Die Welt zu Gast bei Freiburgern
Auch im Mooswald wird baulich nachgebessert. Zwischen zwei Bundesligaspielen bekommt das neue SC-Stadion breite Stufen auf und mehr Platz hinter der Südtribüne spendiert. Außerdem nehmen sich Fans vor Toiletten und Wurstbuden nicht länger unfreiwillig in Manndeckung. Die nun voll funktionstüchtige Freiburger Arena verdrängt kurzfristig Stuttgart als Austragungsort für die EM 2024. Davor beendet Nico Schlotterbeck seinen bis 2027 datierten Vertrag mit dem BVB frühzeitig und wechselt zurück an die Dreisam. Die Begründung: Der Innenverteidiger würde gern Champions League spielen.

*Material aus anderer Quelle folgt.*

/-- The six tests on a REQUEST of any sender, the own station included: it passes exactly when no episode, no place for an entry, no mismatch, no overdraw, no limit and no fairness stands against it, and the first that does is the test recorded. -/
def Obligations.SixTestsInOrder : Prop :=
  ∀ (s : State) (c : Claim),
    let entry := if c.sender = s.ownAddress then s.stb.self else s.stb.peer c.sender
    let counted := entry.filter (·.present)
    let capacity := (s.csr.capacity.get c.resource).value
    let untracked := s.stb.untracked = true
    let noEntry := c.sender ≠ s.ownAddress ∧ entry = none ∧ 11 ≤ s.stb.order.length ∧
      ∀ x ∈ s.stb.order, ¬(x.pinned = false ∧ x.committed = .all 0)
    let mismatch := ∃ e, counted = some e ∧ e.committed.get c.resource ≠ c.drawBefore
    let overdraw := s.cjg.overdraw.get c.resource = true
    let limit := if c.claimClass = .protection then capacity else capacity - capacity / 8
    let projected := s.stb.total c.resource + (if counted.isSome then 0 else c.drawBefore)
    let overLimit := limit < projected + c.raise
    let weight := (entry.map Entry.weightOr1).getD 1
    let w := s.stb.weightSum + (if counted.isSome then 0 else weight)
    let floor := (entry.map (·.floorOr0 c.resource)).getD 0
    let unfair := c.claimClass = .comfort ∧
      max (capacity * weight / w) floor < c.drawBefore + c.raise ∧
      ∃ x ∈ s.stb.counted, x.address ≠ c.sender ∧
        x.committed.get c.resource < x.demandOr c.resource
    (s.judge c = some 1 ↔ untracked) ∧
    (s.judge c = some 2 ↔ ¬untracked ∧ noEntry) ∧
    (s.judge c = some 3 ↔ ¬untracked ∧ ¬noEntry ∧ mismatch) ∧
    (s.judge c = some 4 ↔ ¬untracked ∧ ¬noEntry ∧ ¬mismatch ∧ overdraw) ∧
    (s.judge c = some 5 ↔ ¬untracked ∧ ¬noEntry ∧ ¬mismatch ∧ ¬overdraw ∧ overLimit) ∧
    (s.judge c = some 6 ↔
      ¬untracked ∧ ¬noEntry ∧ ¬mismatch ∧ ¬overdraw ∧ ¬overLimit ∧ unfair) ∧
    (s.judge c = none ↔
      ¬untracked ∧ ¬noEntry ∧ ¬mismatch ∧ ¬overdraw ∧ ¬overLimit ∧ ¬unfair)

/-- REQUEST_JUDGED in MEMBER: a failing test drives VETO in its slot, two bit periods on, and is recorded and counted; the own verdict is kept for an own frame. That they are made at the judgement, and what they were is kept until the slot, is the model's reading (log entry 42). -/
def Obligations.RequestIsJudged : Prop :=
  ∀ (s : State) (r : Resource) (cl : ClaimClass) (before raise d : Nat),
    s.Ready → s.mbr.station = .member →
    (∀ b, s.lnk.state = .receiving → checkGood 4#3 b = true →
      decodeFrame 4#3 b = some (.request r cl before raise d) →
      (s.judge ⟨b.source.toNat, r, cl, before, raise⟩ = none →
        exec (.requestJudged (some b)) s =
          .next (s.setLnk { s.lnk with vetoDriven := false })) ∧
      ∀ test, s.judge ⟨b.source.toNat, r, cl, before, raise⟩ = some test →
        exec (.requestJudged (some b)) s =
          .next ((s.setCjg { s.cjg with lastVeto := some ⟨r, b.source.toNat, test⟩ }).setLnk
            { s.lnk with vetoDriven := true
                         vetoNote := ⟨s.clock + Config.bitPeriods 2,
                           s.lnk.counters.vetoesDriven, s.cjg.lastVeto⟩
                         counters := s.lnk.counters.bump .vetoesDriven })) ∧
    (s.lnk.state = .transmitting → s.lnk.wire = some (.request r cl before raise d) →
      (s.judge ⟨s.ownAddress, r, cl, before, raise⟩ = none →
        exec (.requestJudged none) s =
          .next ((s.setLnk { s.lnk with vetoDriven := false }).setCjg { s.cjg with
            ownRequest := s.cjg.ownRequest.set r
              { s.cjg.ownRequest.get r with ownVerdict := .passed } })) ∧
      ∀ test, s.judge ⟨s.ownAddress, r, cl, before, raise⟩ = some test →
        exec (.requestJudged none) s =
          .next ((s.setLnk { s.lnk with vetoDriven := true
                                        vetoNote := ⟨s.clock + Config.bitPeriods 2,
                                          s.lnk.counters.vetoesDriven, s.cjg.lastVeto⟩
                                        counters := s.lnk.counters.bump .vetoesDriven }).setCjg
            { s.cjg with
              lastVeto := some ⟨r, s.ownAddress, test⟩
              ownRequest := s.cjg.ownRequest.set r
                { s.cjg.ownRequest.get r with ownVerdict := .failed test } }))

Warme Worte gegen die Erderwärmung
In Zeiten explodierender Energiepreise ist nicht nur guter Rat teuer. Um Gas zu sparen, besinnt sich Deutschland im bitterkalten Frühjahr auf menschliche Wärme – das Land rückt zusammen. Auch das Lagerfeuer der Nation, Wetten, dass ...?, wird wieder entfacht. Gottschalk moderiert in Dauerschleife. Im Gummibärchenrausch wettet Gast Martin Horn, dass Freiburg dank Empathie und warmer Worte schon 2030 klimaneutral wird. Top, die Wette gilt!
Das bisschen Haushalt
Im ersten Quartal ringen Rathaus und Fraktionen um den Doppelhaushalt. Die Verwaltung legt vor, die Fraktionen bringen mehr als 400 Änderungsanträge ein. Im Mai verabschiedet Freiburg den nächsten Milliarden-Haushalt. Erneut mit zig Millionen neuen Schulden. Im Juli genehmigt das Regierungspräsidium den Haushalt, muss aber danach den Titel „Aufsichtsbehörde“ ablegen, weil es den ausgabefleißigen Freiburgern wieder nicht auf die Finger gehauen hat. Finanzbürgermeister Stefan Breiter weiß nicht, ob er darüber lachen oder weinen soll. Die Entscheidung fällt im Penaltyschießen.